Bug 43228 - Commit 1cc0c998fdf2cb665d625fb565a0d6db5c81c639 breaks turning off nvidia optimus card
Summary: Commit 1cc0c998fdf2cb665d625fb565a0d6db5c81c639 breaks turning off nvidia opt...
Status: CLOSED CODE_FIX
Alias: None
Product: ACPI
Classification: Unclassified
Component: Power-Other (show other bugs)
Hardware: All Linux
: P1 normal
Assignee: acpi_power-other
URL:
Keywords:
Depends on:
Blocks:
 
Reported: 2012-05-11 01:31 UTC by rocko
Modified: 2012-06-05 03:34 UTC (History)
5 users (show)

See Also:
Kernel Version: 3.4-rc6
Subsystem:
Regression: Yes
Bisected commit-id:


Attachments
acpi: fix regression on D3hot detection (1.33 KB, patch)
2012-05-12 16:40 UTC, Peter Wu
Details | Diff
PCI / ACPI / PM: Restore the old behavior of acpi_pci_set_power_state() (537 bytes, patch)
2012-05-15 17:48 UTC, Rafael J. Wysocki
Details | Diff
another patch that fixes the issue (679 bytes, text/plain)
2012-05-16 14:09 UTC, rocko
Details
ACPI / PCI / PM: Fix device PM regression related to D3cold (2.96 KB, patch)
2012-05-16 19:48 UTC, Rafael J. Wysocki
Details | Diff
ACPI / PCI / PM: Fix device PM regression related to D3hot/D3cold (3.08 KB, patch)
2012-05-16 20:16 UTC, Rafael J. Wysocki
Details | Diff
Fix for calling _PS3 for D3cold (1.61 KB, patch)
2012-05-16 20:29 UTC, Peter Wu
Details | Diff
ACPI / PCI / PM: Fix device PM regression related to D3hot/D3cold (3.77 KB, patch)
2012-05-16 20:41 UTC, Rafael J. Wysocki
Details | Diff
ACPI / PCI / PM: Fix device PM regression related to D3hot/D3cold (4.92 KB, patch)
2012-05-17 16:04 UTC, Rafael J. Wysocki
Details | Diff
ACPI: Debug acpi_bus_set_power() (940 bytes, patch)
2012-05-17 18:53 UTC, Rafael J. Wysocki
Details | Diff
ACPI / PCI / PM: Fix device PM regression related to D3hot/D3cold (4.80 KB, patch)
2012-05-17 21:25 UTC, Rafael J. Wysocki
Details | Diff

Description rocko 2012-05-11 01:31:02 UTC
The bbswitch kernel module from https://github.com/Bumblebee-Project turns off hybrid optimus nvidia cards when they are not being used. 

However, after commit 1cc0c998fdf2cb665d625fb565a0d6db5c81c639 (ACPI: Fix D3hot v D3cold confusion) bbswitch can no longer turn off the NVIDIA 540M video card on my Dell XPS15 (L502x). Reverting the commit fixes the problem.

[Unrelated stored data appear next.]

-- ==== Sys2Proof/Machine/Text.lean ====
section
/-! DEFINITION. The text form of commands (30_encoding.md R82): one command per line, mnemonic in capitals, operands
separated by commas, byte strings as hex pairs, `-` for the empty one, numbers decimal or `0x` hex. There are no
pseudo-commands (R83). Text is lists of characters here, so that the kernel can evaluate it. -/

namespace Sys2Proof.Machine

/-- The hex digit of a number below 16, lower case. -/
def hexDigit (n : Nat) : Char := if n < 10 then Char.ofNat (48 + n) else Char.ofNat (87 + n)

/-- The number of a hex digit, in either case. -/
def hexValue (c : Char) : Option Nat :=
  if 48 ≤ c.toNat ∧ c.toNat ≤ 57 then some (c.toNat - 48)
  else if 97 ≤ c.toNat ∧ c.toNat ≤ 102 then some (c.toNat - 87)
  else if 65 ≤ c.toNat ∧ c.toNat ≤ 70 then some (c.toNat - 55)
  else none

/-- Hex pairs, first byte first. -/
def hexPairs : List Byte → List Char
  | [] => []
  | b :: bs => hexDigit (b.toNat / 16) :: hexDigit (b.toNat % 16) :: hexPairs bs

/-- A byte string: hex pairs with no spaces, the empty string as `-`. -/
def bytesText (bs : List Byte) : List Char := if bs = [] then ['-'] else hexPairs bs

/-- The text of a command, numbers in decimal. -/
def Command.text : Command → List Char
  | .new key => ['N', 'E', 'W', ' '] ++ bytesText key
  | .absorb message => ['A', 'B', 'S', 'O', 'R', 'B', ' '] ++ bytesText message
  | .finalize ds w off => ['F', 'I', 'N', 'A', 'L', 'I', 'Z', 'E', ' '] ++ Nat.toDigits 10 ds.toNat ++ [',', ' '] ++
      Nat.toDigits 10 w ++ [',', ' '] ++ Nat.toDigits 10 off
  | .squeeze n => ['S', 'Q', 'U', 'E', 'E', 'Z', 'E', ' '] ++ Nat.toDigits 10 n
  | .restart => ['R', 'E', 'S', 'T', 'A', 'R', 'T']

/-- Reads hex pairs. -/
def readPairs : List Char → Option (List Byte)
  | [] => some []
  | [_] => none
  | hi :: lo :: rest =>
    match hexValue hi, hexValue lo, readPairs rest with
    | some h, some l, some bs => some (BitVec.ofNat 8 (16 * h + l) :: bs)
    | _, _, _ => none

/-- Reads a byte string: `-` is the empty one, and no text at all is none. -/
def readBytes (t : List Char) : Option (List Byte) :=
  if t = ['-'] then some [] else if t = [] then none else readPairs t

/-- Reads digits in a base after the number read so far. -/
def readDigits (base : Nat) : List Char → Nat → Option Nat
  | [], n => some n
  | c :: t, n =>
    match hexValue c with
    | some d => if d < base then readDigits base t (base * n + d) else none
    | none => none

/-- Reads a number: decimal, or hex after `0x`. -/
def readNumber : List Char → Option Nat
  | [] => none
  | '0' :: 'x' :: c :: t => readDigits 16 (c :: t) 0
  | t => readDigits 10 t 0

/-- Splits at every `sep`. -/
def splitAtChar (sep : Char) : List Char → List (List Char)
  | [] => [[]]
  | c :: t =>
    if c = sep then [] :: splitAtChar sep t
    else
      match splitAtChar sep t with
      | [] => [[c]]
      | f :: fs => (c :: f) :: fs

/-- Without the spaces at both ends. -/
def trimSpaces (t : List Char) : List Char :=
  ((t.dropWhile (· == ' ')).reverse.dropWhile (· == ' ')).reverse

/-- The mnemonic of a line: everything before its first space. -/
def lineMnemonic (t : List Char) : List Char := t.takeWhile (· != ' ')

/-- The operands of a line: what follows the mnemonic, split at commas. -/
def lineOperands (t : List Char) : List (List Char) :=
  match trimSpaces (t.dropWhile (· != ' ')) with
  | [] => []
  | c :: r => (splitAtChar ',' (c :: r)).map trimSpaces

/-- Reads a line of R82's text form. A domain separator is a byte; a width or an offset may be any number, since the
text spells abstract commands (60_exceptions.md R204). -/
def readCommand (line : List Char) : Option Command :=
  match lineMnemonic (trimSpaces line), lineOperands (trimSpaces line) with
  | ['N', 'E', 'W'], [k] => (readBytes k).map Command.new
  | ['A', 'B', 'S', 'O', 'R', 'B'], [m] => (readBytes m).map Command.absorb
  | ['F', 'I', 'N', 'A', 'L', 'I', 'Z', 'E'], [d, w, o] =>
    match readNumber d, readNumber w, readNumber o with
    | some ds, some width, some off => if ds < 256 then some (.finalize (BitVec.ofNat 8 ds) width off) else none
    | _, _, _ => none
  | ['S', 'Q', 'U', 'E', 'E', 'Z', 'E'], [n] => (readNumber n).map Command.squeeze
  | ['R', 'E', 'S', 'T', 'A', 'R', 'T'], [] => some .restart
  | _, _ => none

end Sys2Proof.Machine
end

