-- ==== Sys2Proof/Laws/Decode.lean ====
section
/-! SUPPORT. Patterns, fields and command words as numbers: what decoding and encoding do, in arithmetic. -/

namespace Sys2Proof

/-- The part of a word above bit `k`. -/
theorem and_high_toNat (c : Word) (k : Nat) : (c &&& (BitVec.allOnes 32 <<< k)).toNat = c.toNat / 2 ^ k * 2 ^ k := by
  have h : c &&& (BitVec.allOnes 32 <<< k) = (c >>> k) <<< k := by
    ext i hi
    simp only [BitVec.getElem_and, BitVec.getElem_shiftLeft, BitVec.getElem_ushiftRight]
    by_cases h : i < k
    · simp [h]
    · have e : k + (i - k) = i := by omega
      have e2 : (BitVec.allOnes 32)[i - k]'(by omega) = true := BitVec.getElem_allOnes ..
      rw [e2]
      simp [h, e, BitVec.getLsbD_eq_getElem hi]
  rw [h, BitVec.toNat_shiftLeft, BitVec.toNat_ushiftRight, Nat.shiftLeft_eq, Nat.shiftRight_eq_div_pow,
    Nat.mod_eq_of_lt]
  have h1 := c.isLt
  have h2 : c.toNat / 2 ^ k * 2 ^ k ≤ c.toNat := Nat.div_mul_le_self _ _
  omega

/-- A pattern whose mask is the bits from `k` up. -/
theorem hasPattern_iff {c mask value : Word} (k : Nat) (hm : mask = BitVec.allOnes 32 <<< k) :
    hasPattern c mask value = true ↔ c.toNat / 2 ^ k * 2 ^ k = value.toNat := by
  unfold hasPattern
  rw [beq_iff_eq, hm, ← BitVec.toNat_inj, and_high_toNat]

/-- A field that lies below everything else is added. -/
theorem ofNat_or_ofNat {a b : Nat} (k : Nat) (hb : b < 2 ^ k) (ha : 2 ^ k ∣ a) (h : a + b < 2 ^ 32) :
    (BitVec.ofNat 32 a ||| BitVec.ofNat 32 b) = BitVec.ofNat 32 (a + b) := by
  obtain ⟨d, rfl⟩ := ha
  apply BitVec.eq_of_toNat_eq
  simp only [BitVec.toNat_or, BitVec.toNat_ofNat]
  rw [Nat.mod_eq_of_lt (show 2 ^ k * d < 2 ^ 32 by omega), Nat.mod_eq_of_lt (show b < 2 ^ 32 by omega),
    Nat.mod_eq_of_lt h]
  exact (Nat.two_pow_add_eq_or_of_lt hb d).symm

/-- Decoding in arithmetic: the patterns of R78 and the fields of R77. -/
theorem decode_ofNat {n : Nat} (h : n < 2 ^ 32) :
    decode (BitVec.ofNat 32 n) =
      if n / 2 ^ 6 * 2 ^ 6 = 0x10000000 then .ok (.new (n % 2 ^ 6))
      else if n / 2 ^ 24 * 2 ^ 24 = 0x20000000 then .ok (.absorb (n % 2 ^ 24))
      else if n / 2 ^ 17 * 2 ^ 17 = 0x30000000 then
        .ok (.finalize (BitVec.ofNat 8 (n % 2 ^ 8)) (n / 2 ^ 8 % 2 ^ 3) (n / 2 ^ 11 % 2 ^ 6))
      else if n / 2 ^ 24 * 2 ^ 24 = 0x40000000 then .ok (.squeeze (n % 2 ^ 24))
      else if n = 0x50000000 then .ok .restart
      else .error (illegalReason (BitVec.ofNat 32 n)) := by
  have hn : (BitVec.ofNat 32 n).toNat = n := by rw [BitVec.toNat_ofNat, Nat.mod_eq_of_lt h]
  have e : (BitVec.ofNat 32 n = 0x50000000) ↔ n = 0x50000000 := by
    rw [← BitVec.toNat_inj, hn]
    rfl
  unfold decode
  simp only [hasPattern_iff (mask := 0xFFFFFFC0) 6 (by decide), hasPattern_iff (mask := 0xFF000000) 24 (by decide),
    hasPattern_iff (mask := 0xFFFE0000) 17 (by decide), hn, beq_iff_eq, bits, e]
  simp

/-- The word of NEW as a number (R72). -/
theorem encode_new {klen : Nat} (h : klen < 2 ^ 6) : encode (.new klen) = BitVec.ofNat 32 (0x10000000 + klen) :=
  ofNat_or_ofNat (a := 0x10000000) 6 h (by decide) (by omega)

/-- The word of ABSORB as a number (R73). -/
theorem encode_absorb {len : Nat} (h : len < 2 ^ 24) : encode (.absorb len) = BitVec.ofNat 32 (0x20000000 + len) :=
  ofNat_or_ofNat (a := 0x20000000) 24 h (by decide) (by omega)

/-- The word of FINALIZE as a number (R74). -/
theorem encode_finalize {ds : Byte} {w off : Nat} (hw : w < 2 ^ 3) (ho : off < 2 ^ 6) :
    encode (.finalize ds w off) = BitVec.ofNat 32 (0x30000000 + off * 2 ^ 11 + w * 2 ^ 8 + ds.toNat) := by
  have hd := ds.isLt
  show (BitVec.ofNat 32 0x30000000 ||| _ ||| _ ||| _) = _
  rw [ofNat_or_ofNat (a := 0x30000000) (b := off * 2 ^ 11) 28 (by omega) (by decide) (by omega),
    ofNat_or_ofNat (b := w * 2 ^ 8) 11 (by omega) (by omega) (by omega),
    ofNat_or_ofNat (b := ds.toNat) 8 (by omega) (by omega) (by omega)]

/-- The word of SQUEEZE as a number (R75). -/
theorem encode_squeeze {n : Nat} (h : n < 2 ^ 24) : encode (.squeeze n) = BitVec.ofNat 32 (0x40000000 + n) :=
  ofNat_or_ofNat (a := 0x40000000) 24 h (by decide) (by omega)

end Sys2Proof
end

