/-- Settles O50: the `din` side by `exec_din`; the `dout` side by whether the command passed its examination, and if
so whether it is an effective SQUEEZE. -/
theorem payloadAccounting : Obligations.PayloadAccounting := by
  intro i s t h
  obtain ⟨out, hout, ⟨hv, hlen⟩ | ⟨hv, hnil⟩⟩ := exec_dout h
  case inl =>
    refine ⟨exec_din h, out, hout, ?_⟩
    obtain ⟨hf, hkeyed⟩ := examine_pass hv
    rcases emitted_cases i s with ⟨n, rfl, hn, hm⟩ | ⟨hzero, habs⟩
    · have hk : s.keyed = true := hkeyed.resolve_right nofun
      exact .inl ⟨n, rfl, hlen.trans hn, hk, hf, hm⟩
    · exact .inr ⟨List.eq_nil_of_length_eq_zero (hlen.trans hzero), fun n hi _ _ => .inl (habs n hi)⟩
  case inr =>
    refine ⟨exec_din h, out, hout, .inr ⟨hnil, ?_⟩⟩
    rintro n rfl hk hf
    exact absurd (examine_squeeze hf hk) hv

end Sys2Proof.Machine
end

section
/-! Illegal words (30_encoding.md R80): which words the decoder refuses, and what a step does with one. -/

namespace Sys2Proof

/-- A number is a given multiple of `2^j` exactly when its part from bit `j` up is that multiplier and its
low `j` bits are zero. -/
theorem eq_mul_two_pow_iff (m v j : Nat) : m = v * 2 ^ j ↔ m / 2 ^ j = v ∧ m % 2 ^ j = 0 := by
  constructor
  · rintro rfl
    exact ⟨Nat.mul_div_cancel v (Nat.two_pow_pos j), Nat.mul_mod_left v _⟩
  · rintro ⟨rfl, hlow⟩
    exact (Nat.div_mul_cancel (Nat.dvd_of_mod_eq_zero hlow)).symm

/-- The high byte of a word is an opcode over four zeros, read by fields (R71). -/
theorem highByte_eq_iff (c : Word) (op : Nat) :
    c.toNat / 2 ^ 24 = op * 2 ^ 4 ↔ opcodeOf c = op ∧ bits c 27 24 = 0 := by
  have hc := c.isLt
  simp only [opcodeOf, bits]
  omega

/-- A pattern of R78, whose mask is the bits from `k` up, fixes three fields: the opcode, the zeros of bits 27..24,
and the must-be-zero bits from 23 down to `k`. -/
theorem pattern_iff_fields (c : Word) (op : Nat) {k : Nat} (hk : k ≤ 24) :
    c.toNat / 2 ^ k * 2 ^ k = op * 2 ^ 28 ↔
      opcodeOf c = op ∧ bits c 27 24 = 0 ∧ c.toNat / 2 ^ k % 2 ^ (24 - k) = 0 := by
  have hpow : op * 2 ^ 28 = op * 2 ^ 4 * 2 ^ (24 - k) * 2 ^ k := by
    rw [Nat.mul_assoc, ← Nat.pow_add, Nat.sub_add_cancel hk, Nat.mul_assoc, ← Nat.pow_add]
  have hhigh : c.toNat / 2 ^ k / 2 ^ (24 - k) = c.toNat / 2 ^ 24 := by
    rw [Nat.div_div_eq_div_mul, ← Nat.pow_add, Nat.add_sub_cancel' hk]
  rw [hpow, Nat.mul_left_inj (Nat.two_pow_pos k).ne', eq_mul_two_pow_iff, hhigh, highByte_eq_iff, and_assoc]

/-- With a 24-bit operand the format has no must-be-zero bit below the high byte (R73, R75). -/
theorem pattern_iff_highByte (c : Word) (op : Nat) :
    c.toNat / 2 ^ 24 * 2 ^ 24 = op * 2 ^ 28 ↔ opcodeOf c = op ∧ bits c 27 24 = 0 := by
  simpa only [Nat.sub_self, Nat.pow_zero, Nat.mod_one, and_true] using pattern_iff_fields c op (k := 24) le_rfl

/-- The decoder refuses a word exactly when none of the five patterns of R78 fits it. -/
theorem exists_decode_error_iff_no_pattern (c : Word) :
    (∃ e, decode c = .error e) ↔
      ¬(opcodeOf c = 1 ∧ bits c 27 24 = 0 ∧ bits c 23 6 = 0) ∧
      ¬(opcodeOf c = 2 ∧ bits c 27 24 = 0) ∧
      ¬(opcodeOf c = 3 ∧ bits c 27 24 = 0 ∧ bits c 23 17 = 0) ∧
      ¬(opcodeOf c = 4 ∧ bits c 27 24 = 0) ∧
      ¬(opcodeOf c = 5 ∧ bits c 27 24 = 0 ∧ bits c 23 0 = 0) := by
  have hnew : c.toNat / 2 ^ 6 * 2 ^ 6 = 0x10000000 ↔ opcodeOf c = 1 ∧ bits c 27 24 = 0 ∧ bits c 23 6 = 0 :=
    pattern_iff_fields c 1 (k := 6) (by decide)
  have habsorb : c.toNat / 2 ^ 24 * 2 ^ 24 = 0x20000000 ↔ opcodeOf c = 2 ∧ bits c 27 24 = 0 :=
    pattern_iff_highByte c 2
  have hfinalize : c.toNat / 2 ^ 17 * 2 ^ 17 = 0x30000000 ↔ opcodeOf c = 3 ∧ bits c 27 24 = 0 ∧ bits c 23 17 = 0 :=
    pattern_iff_fields c 3 (k := 17) (by decide)
  have hsqueeze : c.toNat / 2 ^ 24 * 2 ^ 24 = 0x40000000 ↔ opcodeOf c = 4 ∧ bits c 27 24 = 0 :=
    pattern_iff_highByte c 4
  have hrestart : c.toNat = 0x50000000 ↔ opcodeOf c = 5 ∧ bits c 27 24 = 0 ∧ bits c 23 0 = 0 :=
    Iff.trans (by omega) (pattern_iff_fields c 5 (Nat.zero_le 24))
  have hdecode := decode_ofNat c.isLt
  rw [BitVec.ofNat_toNat, BitVec.setWidth_eq] at hdecode
  rw [← hnew, ← habsorb, ← hfinalize, ← hsqueeze, ← hrestart, hdecode]
  constructor
  · rintro ⟨e, he⟩
    split_ifs at he with h1 h2 h3 h4 h5
    exact ⟨h1, h2, h3, h4, h5⟩
  · rintro ⟨h1, h2, h3, h4, h5⟩
    rw [if_neg h1, if_neg h2, if_neg h3, if_neg h4, if_neg h5]
    exact ⟨_, rfl⟩

/-- R80's illegal set: a reserved opcode, or a one among the must-be-zero bits of the word's format. -/
theorem exists_decode_error_iff (c : Word) :
    (∃ e, decode c = .error e) ↔
      (opcodeOf c = 0 ∨ 6 ≤ opcodeOf c) ∨ bits c 27 24 ≠ 0 ∨ (opcodeOf c = 1 ∧ bits c 23 6 ≠ 0) ∨
        (opcodeOf c = 3 ∧ bits c 23 17 ≠ 0) ∨ (opcodeOf c = 5 ∧ bits c 23 0 ≠ 0) := by
  rw [exists_decode_error_iff_no_pattern]
  by_cases hzero : bits c 27 24 = 0
  case neg => simp [hzero]
  case pos =>
    generalize opcodeOf c = op
    match op with
    | 0 | 1 | 2 | 3 | 4 | 5 => simp [hzero]
    | op + 6 => simp [hzero]

end Sys2Proof

namespace Sys2Proof.Machine

theorem State.takeCommand_of_cons {s : State} {c : Word} {rest : List Word} (hcmd : s.cmd = c :: rest) :
    s.takeCommand = { s with cmd := rest } := by
  rw [takeCommand, hcmd, List.tail_cons]

/-- A step that meets an illegal word takes it and treats it as `illegalCommand` says, faulted or not. -/
theorem step_of_decode_error {s : State} {c : Word} {rest : List Word} {e : Illegal} (hcmd : s.cmd = c :: rest)
    (hdecode : decode c = .error e) : step s = .next (illegalCommand s.takeCommand) := by
  unfold step
  simp only [hcmd, hdecode]

/-- Settles O4: the illegal set from the patterns read by fields; the step by the fault entry of an illegal word. -/
theorem illegalWordsFault : Obligations.IllegalWordsFault := by
  refine ⟨exists_decode_error_iff, fun c e rest s hdecode hcmd hfault => ?_⟩
  calc step s
    _ = .next (illegalCommand s.takeCommand) := step_of_decode_error hcmd hdecode
    _ = .next (s.takeCommand.raiseFault .illegalCmd) := by rw [illegalCommand_of_ok (s.takeCommand_fault.trans hfault)]
    _ = .next { s with cmd := rest, fault := true, fcause := .illegalCmd } := by
      rw [State.takeCommand_of_cons hcmd, State.raiseFault]

end Sys2Proof.Machine
end

section
/-! The checked permutation (40_permutation.md R101): a count that is a `Fin 13` passes the check, any other is the
violation `ROUNDS`. -/

namespace Sys2Proof.Machine

section
variable (c : Config) (s : Lanes)

/-- A count of the type that `permute` takes is never rejected: the block's own count is one (R105). -/
@[simp] theorem permuteChecked_val (R : Fin 13) : permuteChecked c s R.val = .ok (permute c s R) :=
  dif_pos R.isLt

theorem permuteChecked_of_twelve_lt {R : Nat} (h : 12 < R) : permuteChecked c s R = .error .rounds :=
  dif_neg (Nat.not_lt_of_ge h)

end

/-- Settles O13: the two sides of the check at 12, and the block's own count, which its type keeps on the good side. -/
theorem permuteRejectsMoreThanTwelveRounds : Obligations.PermuteRejectsMoreThanTwelveRounds := by
  refine fun c s R => ⟨?above, ?upTo, ?ownCount⟩
  case above => exact permuteChecked_of_twelve_lt c s
  case upTo => exact fun h => permuteChecked_val c s ⟨R, Nat.lt_succ_of_le h⟩
  case ownCount => exact permuteChecked_val c s c.rounds

end Sys2Proof.Machine
end

section
/-! The nonlinear roll (41_rolling.md R124): its new word, and by how much the roll of a lane-wise sum misses the sum of
the rolls. -/

namespace Sys2Proof.Machine

/-- The new word is word 11 (R123). -/
theorem rollNonlinear_getElem_eleven (s : Lanes) :
    (rollNonlinear s)[11] = (s[4] &&& s[8]) ^^^ rotl s[0] 5 ^^^ rotl s[4] 13 ^^^ 0x00000007 := rfl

http://lists.opensuse.org/opensuse-kernel/2012-05/msg00039.html looks like the same issue on another PC.
Comment 1 Peter Wu 2012-05-11 15:37:17 UTC
There are three commits between rc1 and rc6.

Commit 37239978778806ecba54da60676abb46870acebb removes setting the
valid flag when _PSx is found (where x is a state between 0 and 3).

3ebc81b8937d2bc1d0d0064bed29434dfce490aa is not particularly interesting, it
updates the validation for a state (states greater than D3cold are nonsense)
and would add a check that is removed in the next commit.

Part of the next commit 1cc0c998fdf2cb665d625fb565a0d6db5c81c639 diff
(indentation removed for formatting)
- /* State is valid if we have some power control */
- if (ps->resources.count || ps->flags.explicit_set)
+     /*
+      * State is valid if there are means to put the device into it.
+      * D3hot is only valid if _PR3 present.
+      */
+     if (ps->resources.count ||
+         (ps->flags.explicit_set && i < ACPI_STATE_D3_HOT))

I think that the last line is wrong. Shouldn't it be
"i <= ACPI_STATE_D3_HOT"? (note the equality sign). With the current
code, D3cold is ignored (okay I guess), but D3hot is ignored too
for all devices without a power resource for the given state. Can you
try changing "<" to "<=" as described?
Comment 2 rocko 2012-05-12 00:10:52 UTC
Nicely spotted! Changing it to "i <= ACPI_STATE_D3_HOT" also fixes the problem.

I wonder if the ACPI devs see this bug mailing list? I think subsystems use bugzilla, but others don't.
Comment 3 Alan 2012-05-12 00:14:51 UTC
See

Documentation/SubmittingPatches

and send a correcting fix.
Comment 4 Peter Wu 2012-05-12 16:40:28 UTC
Created attachment 73262 [details]
acpi: fix regression on D3hot detection

Well uhh, I'm not sure how exactly the mail should look like, so I'll put the patch here if you don't mind.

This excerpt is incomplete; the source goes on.